Asked why he was declining to answer, Hancock said: “It is important that there are questions, and there were endless questions in the House of Commons earlier on some of the issues that you raised … but you’ve also got to concentrate on the big things that really matter.”
The commission’s announcement came after five days of relentless scrutiny of Johnson and his behaviour in office, provoked by Cummings’ claims in a devastating blog post last Friday.
Cummings said Johnson told him last year of a plan to “have donors secretly pay for the renovation” to his No 11 residence, which he shares with his fiancee, Carrie Symonds, and their son, Wilfred.
He claimed that the plan as described to him was “unethical, foolish, possibly illegal, and almost certainly broke the rules on proper disclosure of political donations” – all warnings he said he had made directly to the prime minister.
Cummings is likely to be among the figures the commission will want to interview; Johnson could also be called, and officials could be ordered to hand over emails and messages. The commission can also issue fines of up to £20,000, with most offences under the Political Parties, Elections and Referendums Act 2000 resulting in a civil sanction.
Senior Labour figures are understood to be frustrated that the Electoral Commission inquiry seems to be into the Conservative party and not Johnson.
One told the Guardian: “Money being funnelled into the prime minister’s private life with no paper trail or declaration isn’t just a matter for CCHQ [Conservative Campaign Headquarters] – that should be a matter for its leader, Boris Johnson, too.”
If any rules are found to have been broken, the focus will inevitably fall on Johnson, as the renovations in Downing Street were undertaken at his behest.
Two other Whitehall inquiries have been launched to look at the scandal, adding to the pressure on the prime minister. On Wednesday, Christopher Geidt, the new adviser on ministerial standards, said he would begin his own investigation into the flat payments, alongside one already under way by the cabinet secretary, Simon Case.

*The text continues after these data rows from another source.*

/-- Settles O31: each command's meaning by its `exec_` equation, its effect by the lemma about the operation it names. -/
theorem blockCommands : Obligations.BlockCommands := by
  unfold Obligations.BlockCommands
  refine ⟨exec_stateRequest_test, ?_, ?_, ?_, ?_, ?_, ?_, ?_, ?_, ?_, ?_⟩
  · intro s hs hm
    rw [exec_recoveryComplete, execRecoveryComplete, recoveryDone_met s hs hm]; rfl
  · intro s lane i x hl hx hlane halarm hsrc hdst hg
    rw [exec_routeHandshake, execRouteHandshake, laneGrants_single s lane i x hl hx hlane halarm hsrc hdst hg]; rfl
  · intro s t x ht hd hk hb hr
    have hd' : (s.reach t).tileDown x = false := by simpa [State.tileDown] using hd
    have hr' : (s.reach t).routed.contains x = false := by simpa [State.routed] using hr
    rw [exec_tileHung, execTileHung, hangTile_unrouted (s.reach t) x (by simpa using ht) hd' (by simpa using hk) (by simpa using hb) hr']
    simp [State.watchdog, done]
  · intro s ho hst
    rw [exec_portStallTimeout, execPortStallTimeout, portStall_tally s ho hst]; rfl
  · intro s t _
    rw [exec_phaseOrderBreak, execPhaseOrderBreak, phaseBreak_hostRegister, reach_fld]; rfl
  · intro s rate hf
    rw [exec_speedWindow, execSpeedWindow, speedWindow_noFloor s _ hf]; rfl
  · intro s t x rest hw ho
    rw [exec_hostMemoryWriteDone, execHostMemoryWriteDone, hostWritten_plan (s.reach t) _ x rest (by rw [reach_ports, hw]) ho]; rfl
  · intro s t d j rest hst hj hk hmore
    have h := bootRx_more (s.reach t) d j rest (by rw [reach_ports, hst]) (by rw [reach_ports, hj]) hk hmore
    rw [exec_bootReadResponse, execBootReadResponse]
    simp only [ne_eq, not_true_eq_false, decide_false, h, done]
  · intro s t hr
    simp [exec_issueGateReq, execIssueGateReq, State.issueReq, hr, done]
  · intro s tms tdi hp ht
    rw [exec_tckEdge, execTckEdge, tck_rising_idle s tms tdi hp ht]; rfl

end Sys2Proof.Machine

/-! What a step leaves at the pins (R39, R60, R96, R468): O3, O4, O5 and O27. -/

namespace Sys2Proof.Machine

/-! ### Every command has its effect, and then the block settles (R46, R479) -/

/-- No arm of the dispatch refuses or faults: each is `done` of the state that its command's definition gives. -/
theorem exec_settles (i : Instr) (s : State) : ∃ u : State, exec i s = .next u.settle := by
  cases i <;> exact ⟨_, rfl⟩

theorem step_settles (s : State) : ∃ u : State, step s = .next u.settle := by
  unfold step
  cases s.pending with
  | nil => exact ⟨s.idle, rfl⟩
  | cons c rest => exact exec_settles c (s.tail rest)

/-- Settles O3: a step settles, whichever command is at the front of the queue. -/
theorem everyCommandCompletes : Obligations.EveryCommandCompletes := by
  unfold Obligations.EveryCommandCompletes
  intro s
  obtain ⟨u, hu⟩ := step_settles s
  exact ⟨u.settle, hu⟩

/-! ### Settling in two parts: the fields that show levels, then the pins -/

/-- The state with a field at a value, written only where it differs, as settling writes the fields that show levels. -/
def State.hold (s : State) (f : Fld) (v : Nat) : State := if s.fld f = v then s else s.set f v

theorem hold_cases (s : State) (f : Fld) (v : Nat) : (s.fld f = v ∧ s.hold f v = s) ∨ s.hold f v = s.set f v := by
  by_cases h : s.fld f = v <;> simp [State.hold, h]

theorem hold_fld_same (s : State) (f : Fld) (v : Nat) (hf : f.hi < 32) (hv : v < 2 ^ f.width) : (s.hold f v).fld f = v := by
  obtain ⟨h, he⟩ | he := hold_cases s f v
  · rw [he, h]
  · rw [he, State.fld_set_same s f v hf, Nat.mod_eq_of_lt hv]

theorem hold_fld (s : State) (f g : Fld) (v : Nat) (h : g.addr ≠ f.addr ∨ f.hi < g.lo ∨ g.hi < f.lo) : (s.hold f v).fld g = s.fld g := by
  obtain ⟨-, he⟩ | he := hold_cases s f v
  · rw [he]
  · rw [he, fld_set s f g v h]

@[simp] theorem hold_inForce (s : State) (f : Fld) (v : Nat) : (s.hold f v).inForce = s.inForce := by unfold State.hold; split <;> rfl
@[simp] theorem hold_tim (s : State) (f : Fld) (v : Nat) : (s.hold f v).tim = s.tim := by unfold State.hold; split <;> rfl
@[simp] theorem hold_ports (s : State) (f : Fld) (v : Nat) : (s.hold f v).ports = s.ports := by unfold State.hold; split <;> rfl
theorem setPorts_hold (s : State) (p : PortSt) (f : Fld) (v : Nat) : (s.setPorts p).hold f v = (s.hold f v).setPorts p := by
  simp only [State.hold, setPorts_fld]; split <;> rfl

/-- The register part of settling: PENDING holds the levels (R39), and ASYM_MISSING shows the ports used for time (R96). -/
def State.showLevels (s : State) : State :=
  let u := s.hold F.BLK_ALERT_PENDING (s.fld F.BLK_ALERT_PENDING ||| s.levels)
  u.hold F.TIM_STATUS_ASYM_MISSING u.asymMissing

/-- The pin part of settling: ALERT_N (R39) and the test port (R60). -/
def State.showPins (s : State) : State :=
  s.setPorts { (if s.testPort then s.ports else s.ports.tapReset) with
    alertN := s.fld F.BLK_ALERT_PENDING &&& s.fld F.BLK_ALERT_EN != 0 }

theorem settle_powered (s : State) (h : s.ports.powered = true) : s.settle = s.showLevels.showPins := by
  simp only [State.settle, h, Bool.not_true, Bool.false_eq_true, if_false]
  rfl

theorem settle_unpowered (s : State) (h : s.ports.powered = false) : s.settle = s.off := by simp [State.settle, h]

theorem off_powered (s : State) : s.off.ports.powered = false := rfl

theorem off_off (s : State) : s.off.off = s.off := rfl

/-! ### What levels, ASYM_MISSING and the test port depend on -/

/-- Every field outside BLK_ALERT and ASYM_MISSING reads as before. -/
theorem showLevels_fld (s : State) (g : Fld) (h1 : g.addr ≠ 0x44) (h2 : g.addr ≠ 0x1000C ∨ 16 < g.lo ∨ g.hi < 16) :
    s.showLevels.fld g = s.fld g := by
  simp only [State.showLevels]
  rw [hold_fld _ _ _ _ h2, hold_fld _ _ _ _ (Or.inl h1)]

theorem levels_lt (s : State) : s.levels < 2 ^ 14 := by
  unfold State.levels
  split <;> split <;> split <;> decide

theorem showLevels_levels (s : State) : s.showLevels.levels = s.levels := by
  have hact : s.showLevels.act F.SVC_CTRL_ALERT_EN = s.act F.SVC_CTRL_ALERT_EN := by simp [State.act, State.showLevels]
  simp [State.levels, State.on, hact, showLevels_fld]

theorem hold_asymMissing (s : State) (f : Fld) (v : Nat) (h : f.addr < 0x11008) : (s.hold f v).asymMissing = s.asymMissing := by
  have hv : ∀ p, (s.hold f v).fld (F.TIM_ASYM_EXT_VALID p) = s.fld (F.TIM_ASYM_EXT_VALID p) := fun p =>
    hold_fld s f _ v (Or.inl (by dsimp; omega))
  simp only [State.asymMissing, State.on, hold_tim, hv]

theorem showLevels_asymMissing (s : State) : s.showLevels.asymMissing = s.asymMissing := by
  simp only [State.showLevels]
  rw [hold_asymMissing _ _ _ (by decide), hold_asymMissing _ _ _ (by decide)]

theorem asymMissing_lt (s : State) : s.asymMissing < 2 := by
  unfold State.asymMissing b2n
  split <;> decide

theorem showLevels_pending (s : State) : s.showLevels.fld F.BLK_ALERT_PENDING = s.fld F.BLK_ALERT_PENDING ||| s.levels := by
  simp only [State.showLevels]
  rw [hold_fld _ _ _ _ (Or.inl (by decide)), hold_fld_same _ _ _ (by decide) (Nat.or_lt_two_pow (s.fld_lt _) (levels_lt s))]

theorem showLevels_asym (s : State) : s.showLevels.fld F.TIM_STATUS_ASYM_MISSING = s.asymMissing := by
  simp only [State.showLevels]
  rw [hold_fld_same _ _ _ (by decide) (asymMissing_lt _), hold_asymMissing _ _ _ (by decide)]

theorem showLevels_testPort (s : State) : s.showLevels.testPort = s.testPort := by
  simp [State.testPort, showLevels_fld]

@[simp] theorem showLevels_ports (s : State) : s.showLevels.ports = s.ports := by simp [State.showLevels]

/-- The registers that settling leaves are those that `showLevels` leaves; it changes pins besides. -/
theorem settle_regs (s : State) (h : s.ports.powered = true) : s.settle.regs = s.showLevels.regs := by
  rw [settle_powered s h]; rfl

theorem settle_levels (s : State) (h : s.ports.powered = true) : s.settle.levels = s.levels := by
  rw [settle_powered s h, ← showLevels_levels s]; rfl

theorem settle_asymMissing (s : State) (h : s.ports.powered = true) : s.settle.asymMissing = s.asymMissing := by
  rw [settle_powered s h, ← showLevels_asymMissing s]; rfl

theorem settle_testPort (s : State) (h : s.ports.powered = true) : s.settle.testPort = s.testPort := by
  rw [settle_powered s h, ← showLevels_testPort s]; rfl

/-! ### The pins agree with the registers once the block has settled -/

theorem settle_pending_field (s : State) (h : s.ports.powered = true) :
    s.settle.fld F.BLK_ALERT_PENDING = s.fld F.BLK_ALERT_PENDING ||| s.levels := by
  rw [State.fld_congr (settle_regs s h), showLevels_pending]

theorem settle_asym_field (s : State) (h : s.ports.powered = true) : s.settle.fld F.TIM_STATUS_ASYM_MISSING = s.asymMissing := by
  rw [State.fld_congr (settle_regs s h), showLevels_asym]

theorem settle_alertN (s : State) (h : s.ports.powered = true) :
    s.settle.ports.alertN = (s.settle.fld F.BLK_ALERT_PENDING &&& s.settle.fld F.BLK_ALERT_EN != 0) := by
  rw [settle_powered s h]; rfl

/-- A test port that may not work is in reset once the block has settled (R60). -/
theorem settle_testPort_closed (s : State) (h : s.ports.powered = true) (ht : s.testPort = false) :
    s.settle.ports.tdo = false ∧ s.settle.ports.tap = 0 ∧ s.settle.ports.tapIr = none := by
  rw [settle_powered s h]
  simp [State.showPins, showLevels_testPort, ht, PortSt.tapReset]

theorem settle_pinsAgree (s : State) : s.settle.PinsAgree := by
  unfold State.PinsAgree
  cases h : s.ports.powered with
  | false =>
    rw [settle_unpowered s h]
    exact ⟨fun hp => absurd hp (by simp [off_powered]), fun _ => (off_off s).symm⟩
  | true =>
    have hlevels : s.settle.fld F.BLK_ALERT_PENDING ||| s.settle.levels = s.settle.fld F.BLK_ALERT_PENDING := by
      rw [settle_pending_field s h, settle_levels s h, Nat.or_assoc, Nat.or_self]
    have hasym : s.settle.fld F.TIM_STATUS_ASYM_MISSING = s.settle.asymMissing := by
      rw [settle_asym_field s h, settle_asymMissing s h]
    obtain ⟨hpow, -⟩ := settle_ports s h
    refine ⟨fun _ => ⟨settle_alertN s h, hlevels, hasym, fun ht => ?_⟩, fun hoff => ?_⟩
    · exact settle_testPort_closed s h (by rw [← settle_testPort s h, ht])
    · rw [hpow] at hoff; cases hoff

/-- Settles O4: a step settles (`step_settles`), and a settled block's pins agree with its registers. -/
theorem pinsAgreeKept : Obligations.PinsAgreeKept := by
  unfold Obligations.PinsAgreeKept
  intro s t hst
  obtain ⟨u, hu⟩ := step_settles s
  obtain rfl : u.settle = t := Host.Outcome.next.inj (hu.symm.trans hst)
  exact settle_pinsAgree u

/-! ### At reset (R381) -/

theorem reset_level_fields :
    State.reset.fld F.BLK_ALERT_PENDING = 0 ∧ State.reset.fld F.TIM_STATUS_ASYM_MISSING = 0 ∧ State.reset.levels = 0 := by
  decide +kernel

But Downing Street admitted that Johnson will retain the power to quash both probes and exonerate himself and ministers.
The admission prompted grave concern from former top civil servants. The former head of the government legal service, Jonathan Jones, who quit over Johnson’s threat to break international law last year, said the public needed to have confidence the ministerial code was being respected, even if it has no legal status.
“The problem is, we can have no confidence that these standards are being enforced or that any action will be taken when they are breached,” he said. “Its enforcement depends purely on prime ministerial whim.”